Había estado encarcelado varias veces en el pasado, pero esta vez era diferente. Las últimas palabras del juez fueron: “Voy a sentenciarle a una condena indefinida en una institución para reclusos enfermos mentales. A propósito, tienen un buen programa de A.A.”. Tengo que admitir que olvidé sus palabras hasta una semana más tarde, cuando oí a uno de los reclusos pedir que le abrieran la puerta del pabellón para asistir a la reunión de Alcohólicos Anónimos.

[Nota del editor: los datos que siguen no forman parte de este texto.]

-- ==== Sys2Proof/Machine/LineEvents.lean ====
section
/-! DEFINITION. What reaches a door line from outside: the replies of drops, the windows, the breaks (chapters 8
and 9). -/

namespace Sys2Proof.Machine

open Sys2Proof

/-! ## Replies (R127, R131, R133, R140) -/

/-- NIL: nothing to report. -/
def execNil (l : Fin 2) (s : State) : Host.Outcome State Fault Refusal :=
  .next (s.reply l .nil)

/-- CARD_READ: the twenty-byte card image. -/
def execCardRead (l : Fin 2) (image : List Byte) (s : State) : Host.Outcome State Fault Refusal :=
  .next (s.reply l (.cardRead image))

/-- DOOR_STATE: door, bolt, egress flag. -/
def execDoorState (l : Fin 2) (door bolt egress : Byte) (s : State) : Host.Outcome State Fault Refusal :=
  .next (s.reply l (.doorState door bolt egress))

/-- TRAY_DATA: readings of trays from the first on. -/
def execTrayData (l : Fin 2) (first count : Byte) (readings : List Half) (s : State) :
    Host.Outcome State Fault Refusal :=
  .next (s.reply l (.trayData first count readings))

/-- IDENT: drop kind, fast-capable flag. -/
def execIdent (l : Fin 2) (kind fast : Byte) (s : State) : Host.Outcome State Fault Refusal :=
  .next (s.reply l (.ident kind fast))

/-- ACK: a directed message is acknowledged. -/
def execAck (l : Fin 2) (s : State) : Host.Outcome State Fault Refusal :=
  .next (s.reply l .ack)

/-- BAD_REPLY: characters as the receiver finds them, in error or not, a whole reply or a part of one (R124, R129). -/
def execBadReply (l : Fin 2) (first : LineChar) (rest : List LineChar) (s : State) : Host.Outcome State Fault Refusal :=
  .next (s.rawReply l (first :: rest))

/-- REPLY_WINDOW_EXPIRY (R129). -/
def execReplyWindowExpiry (l : Fin 2) (s : State) : Host.Outcome State Fault Refusal := .next (s.windowOut l)

/-- BROADCAST_WINDOW_END (R128). -/
def execBroadcastWindowEnd (l : Fin 2) (s : State) : Host.Outcome State Fault Refusal := .next (s.broadcastEnds l)

/-! ## Breaks (R146, R151 to R153) -/

/-- LONG_BREAK: a break reaches 100 ms (R153). -/
def execLongBreak (l : Fin 2) (s : State) : Host.Outcome State Fault Refusal := .next (s.longBreak l)

/-- WAKE_REQUEST: a break shorter than 100 ms ends (R151). -/
def execWakeRequest (l : Fin 2) (millis : Nat) (s : State) : Host.Outcome State Fault Refusal :=
  .next (s.wakeAsked l millis)

/-- FAULT_WATCH_END (R146). -/
def execFaultWatchEnd (l : Fin 2) (s : State) : Host.Outcome State Fault Refusal := .next (s.watchClean l)

/-- FAULT_WATCH_BREAK (R146). -/
def execFaultWatchBreak (l : Fin 2) (s : State) : Host.Outcome State Fault Refusal := .next (s.watchBroken l)

/-- WAKE_BREAK_END (R152). -/
def execWakeBreakEnd (l : Fin 2) (s : State) : Host.Outcome State Fault Refusal := .next (s.breakSent l)

/-- WAKE_SETTLE_END (R152). -/
def execWakeSettleEnd (l : Fin 2) (s : State) : Host.Outcome State Fault Refusal := .next (s.settled l)

end Sys2Proof.Machine
end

Me gustó la primera reunión. Vi alguna gente de fuera, y las mujeres no estaban mal. El café era bueno y sortearon cigarrillos. ¿Qué más podía pedir que “salir de noche” los viernes y sábados? Ya que iba a pasar un buen rato allí, más valía hacer mi estancia lo más cómoda posible. Tras asistir a algunas reuniones, empecé a prestar atención, ya que quería algo de lo que tenía esa gente: libertad, tranquilidad, dinero, prestigio, mujeres. Seguí asistiendo, leí Alcohólicos Anónimos, y empecé a meterme un poco al programa y a integrar algunos de los principios en mi vida carcelaria. Tuvo su recompensa. Tras dos años, me concedieron la libertad condicional.

En cuanto me encontré en la calle, todo comenzó a derrumbarse. Me habían dicho repetidas veces que al ser puesto en libertad, pasase lo que pasase, debía ponerme en contacto con A.A. Pero estaba tan ensimismado y absorto en todo lo que acontecía alrededor mío que no tenía tiempo ni siquiera para pensar en A.A. Tenía cosas más importantes que hacer. Oscilaba entre sentimientos de alegría por estar al fin en libertad y temor a volver a enfrentarme con el mundo.

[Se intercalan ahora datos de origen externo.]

-- ==== Sys2Proof/Machine/MinibarOrders.lean ====
section
/-! DEFINITION. MINIBAR_SET and MINIBAR_SCAN (chapter 7). -/

namespace Sys2Proof.Machine

open Sys2Proof

/-! ## MINIBAR_SET (R119) -/

/-- The settings of one tray. -/
structure TraySetting where
  unit : Nat
  price : Nat
  stock : Nat
  deriving DecidableEq, Repr

/-- The fields of a MINIBAR_SET (12.2). -/
structure MinibarFields where
  trayCount : Nat
  limit : Nat
  firstTray : Nat
  settings : List TraySetting
  deriving DecidableEq, Repr

/-- The entries from P8 on, five bytes each (12.2). -/
def traySettings (p : List Byte) (count : Nat) : List TraySetting :=
  (List.range count).map fun i =>
    { unit := leAt p (8 + 5 * i) 2, price := leAt p (10 + 5 * i) 2, stock := leAt p (12 + 5 * i) 1 }

/-- The fields of the order's parameters. -/
def minibarFields (p : List Byte) : MinibarFields :=
  { trayCount := leAt p 1 1, limit := leAt p 2 3, firstTray := leAt p 5 1, settings := traySettings p (leAt p 6 1) }

/-- The setting an order gives tray `t`, if any. -/
def MinibarFields.settingOf (f : MinibarFields) (t : Nat) : Option TraySetting :=
  if f.firstTray ≤ t then f.settings[t - f.firstTray]? else none

/-- A setting in range (R119). -/
def TraySetting.inRange (x : TraySetting) : Bool := decide (1 ≤ x.unit ∧ x.unit ≤ 4095 ∧ x.stock ≤ 31)

/-- The refusals of R119 but the room index. -/
def MinibarFields.bad (f : MinibarFields) (m : Minibar) : Bool :=
  decide (f.trayCount < 1 ∨ 8 < f.trayCount) || decide (6 < f.settings.length) ||
  (decide (0 < f.settings.length) && decide (f.trayCount < f.firstTray + f.settings.length)) ||
  !f.settings.all TraySetting.inRange ||
  (List.finRange 8).any fun t =>
    decide (t.val < f.trayCount ∧ m.trays[t].unit = 0) && (f.settingOf t.val).isNone

/-- Step 2 of R119: a set tray takes its setting; a new unit leaves it not based and clears its fault. -/
def Tray.configure (t : Tray) (x : TraySetting) : Tray :=
  let t := { t with price := x.price, stock := x.stock }
  if x.unit = t.unit then t else { t with unit := x.unit, baseline := 0, fault := false }

/-- Step 3 of R119. -/
def Tray.capped (t : Tray) : Tray := { t with taken := min t.taken t.stock, base := min t.base t.stock }

/-- Step 5 of R119: taken computed anew from the stored reading. -/
def Tray.recounted (t : Tray) : Tray :=
  if t.baseline = 0 then { t with taken := 0 }
  else if t.fault then t
  else
    match t.last with
    | none => t
    | some r => if badReading r then t else { t with taken := min (t.quotient r) t.stock }

/-- The stored reading of a based, good tray shows more items gone than its stock (R115, R119). -/
def Tray.recountOver (t : Tray) : Bool :=
  match t.last with
  | none => false
  | some r => !t.fault && t.overStock r

/-- Steps 1 to 3 of R119 for tray `t`. -/
def MinibarFields.trayStep (f : MinibarFields) (t : Nat) (x : Tray) : Tray :=
  if f.trayCount ≤ t then Tray.cold
  else
    match f.settingOf t with
    | none => x.capped
    | some y => (x.configure y).capped

/-- A taken MINIBAR_SET (R119). That the recount sets OVER_STOCK as a scan does: DEDUCED, log 26. -/
def MinibarFields.apply (f : MinibarFields) (m : Minibar) : Minibar :=
  let trays := Vector.ofFn fun t : Fin 8 => f.trayStep t.val m.trays[t]
  Minibar.recharge { m with
    trayCount := f.trayCount
    limit := min f.limit Config.maxCharge
    overStock := m.overStock || trays.toList.any Tray.recountOver
    trays := trays.map Tray.recounted }

/-- MINIBAR_SET taken: the record, MINIBAR_CHARGE with reason 5 when the charge changes, OK (R119, R123). -/
def State.takeMinibarSet (s : State) (b : Fin 16) (r : Fin 48) (f : MinibarFields) : State :=
  let old := s.minibars[r]
  let m := f.apply old
  let s := s.putMinibar r m
  let s := if m.charge ≠ old.charge then
      s.admitRequest { kind := .minibarCharge, place := s.minibarPlace r, room := r.val, reason := 5, subject := m.charge }
    else s
  s.complete b .ok (leBytes 3 m.limit ++ [0] ++ leBytes 4 m.charge ++ [byteOf m.flags])

/-- MINIBAR_SET served (R119). -/
def State.minibarSet (h : Held) (s : State) : State :=
  match asFin 48 (leAt h.params 0 1) with
  | none => s.complete h.block .badParam []
  | some r =>
    let f := minibarFields h.params
    if f.bad s.minibars[r] then s.complete h.block .badParam []
    else
      match s.minibars[r].state with
      | .offline | .locked => s.takeMinibarSet h.block r f
      | .granted | .opened | .scanning => s.complete h.block .minibarBusy []

/-- MINIBAR_SET in block `b`. -/
def execMinibarSet (b : Fin 16) (s : State) : Host.Outcome State Fault Refusal :=
  .next (s.serve b .minibarSet State.minibarSet)

/-! ## MINIBAR_SCAN (R118) -/

/-- The trays a MINIBAR_SCAN asks for: none for mode ALL, one for SINGLE; no answer for a mode or tray out of range (R118). -/
def scanTarget (p : List Byte) (trayCount : Nat) : Option (Option Nat) :=
  match leAt p 1 1 with
  | 0 => some none
  | 1 => if leAt p 2 1 < trayCount then some (some (leAt p 2 1)) else none
  | _ => none

/-- MINIBAR_SCAN served (R118). A refusal that names a room shows its minibar as it stands; one that names none shows 0: DEDUCED, log 11. -/
def State.minibarScan (h : Held) (s : State) : State :=
  match asFin 48 (leAt h.params 0 1) with
  | none => s.complete h.block .badParam []
  | some r =>
    let m := s.minibars[r]
    match scanTarget h.params m.trayCount with
    | none => s.complete h.block .badParam (scanData m 0 0)
    | some single =>
      match m.state with
      | .offline => s.complete h.block .dropOffline (scanData m 0 0)
      | .granted | .opened | .scanning => s.complete h.block .minibarBusy (scanData m 0 0)
      | .locked => (s.passTo h.block (.minibarUnit r)).startScan r .host single

/-- MINIBAR_SCAN in block `b`; an idle line in RUN then sends what was queued. -/
def execMinibarScan (b : Fin 16) (s : State) : Host.Outcome State Fault Refusal :=
  .next (s.serve b .minibarScan State.minibarScan State.settle)

end Sys2Proof.Machine
end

Sentado en el sofá, veía televisión, acosado por un vago impulso de salir, divertirme. Comía dulces o caramelos, porque recordaba que alguien había dicho que con el azúcar me las arreglaría para no beber. ¡Qué solo me sentía! Tal vez pudiera beber un refresco en un bar. ¿Pero me preguntarán quién soy? ¿O ya lo sabrán? Así que no salía de casa.

Tres días después asistí a mi primera reunión “de fuera”, lleno de temor, avergonzado, convencido de que no les gustaría. Me preguntaba qué pensarán de mí, un ex preso. ¿Debía decirles que soy principiante? De alguna forma, con toda la confusión que sentía, logré trasladarme en coche a una reunión. Lleno de inquietudes, entré en la sala. Me dieron la bienvenida, y eso me hizo sentirme bien. Cuando me tocó hablar, dije: «Mi nombre es… y soy un alcohólico agradecido”. Puedo recordar que algunos de los miembros me decían que todo estaba bien, y lo estaría, pasara lo que pasara. Y me pidieron: “Por favor, vuelve a reunirte con nosotros”.

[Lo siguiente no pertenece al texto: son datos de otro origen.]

-- ==== Sys2Proof/Machine/Core.lean ====
section
/-! DEFINITION. The machine as the host takes it. -/

def Sys2Proof.core : Host.Core :=
  { State := Sys2Proof.Machine.State, Fault := Sys2Proof.Machine.Fault, Refusal := Sys2Proof.Machine.Refusal,
    step := Sys2Proof.Machine.step, reset := Sys2Proof.Machine.State.reset }
end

Asisto a las reuniones de A.A. Me encanta. Participo en casi todos sus aspectos. Desde que fui puesto en libertad, he encontrado en Alcohólicos Anónimos la gracia de Dios y a centenares de queridos amigos. El único cambio que habría hecho sería haberme puesto en contacto con A.A. con menos demora. Pero mi Poder Superior me guiaba por un terreno peligroso. Logré atravesarlo, y aprendí lo suficiente como para poner la lección por escrito para hacer saber a otra persona que todo estará bien.

Alcohólicos Anónimos, A. A. en prisiones: de preso a preso.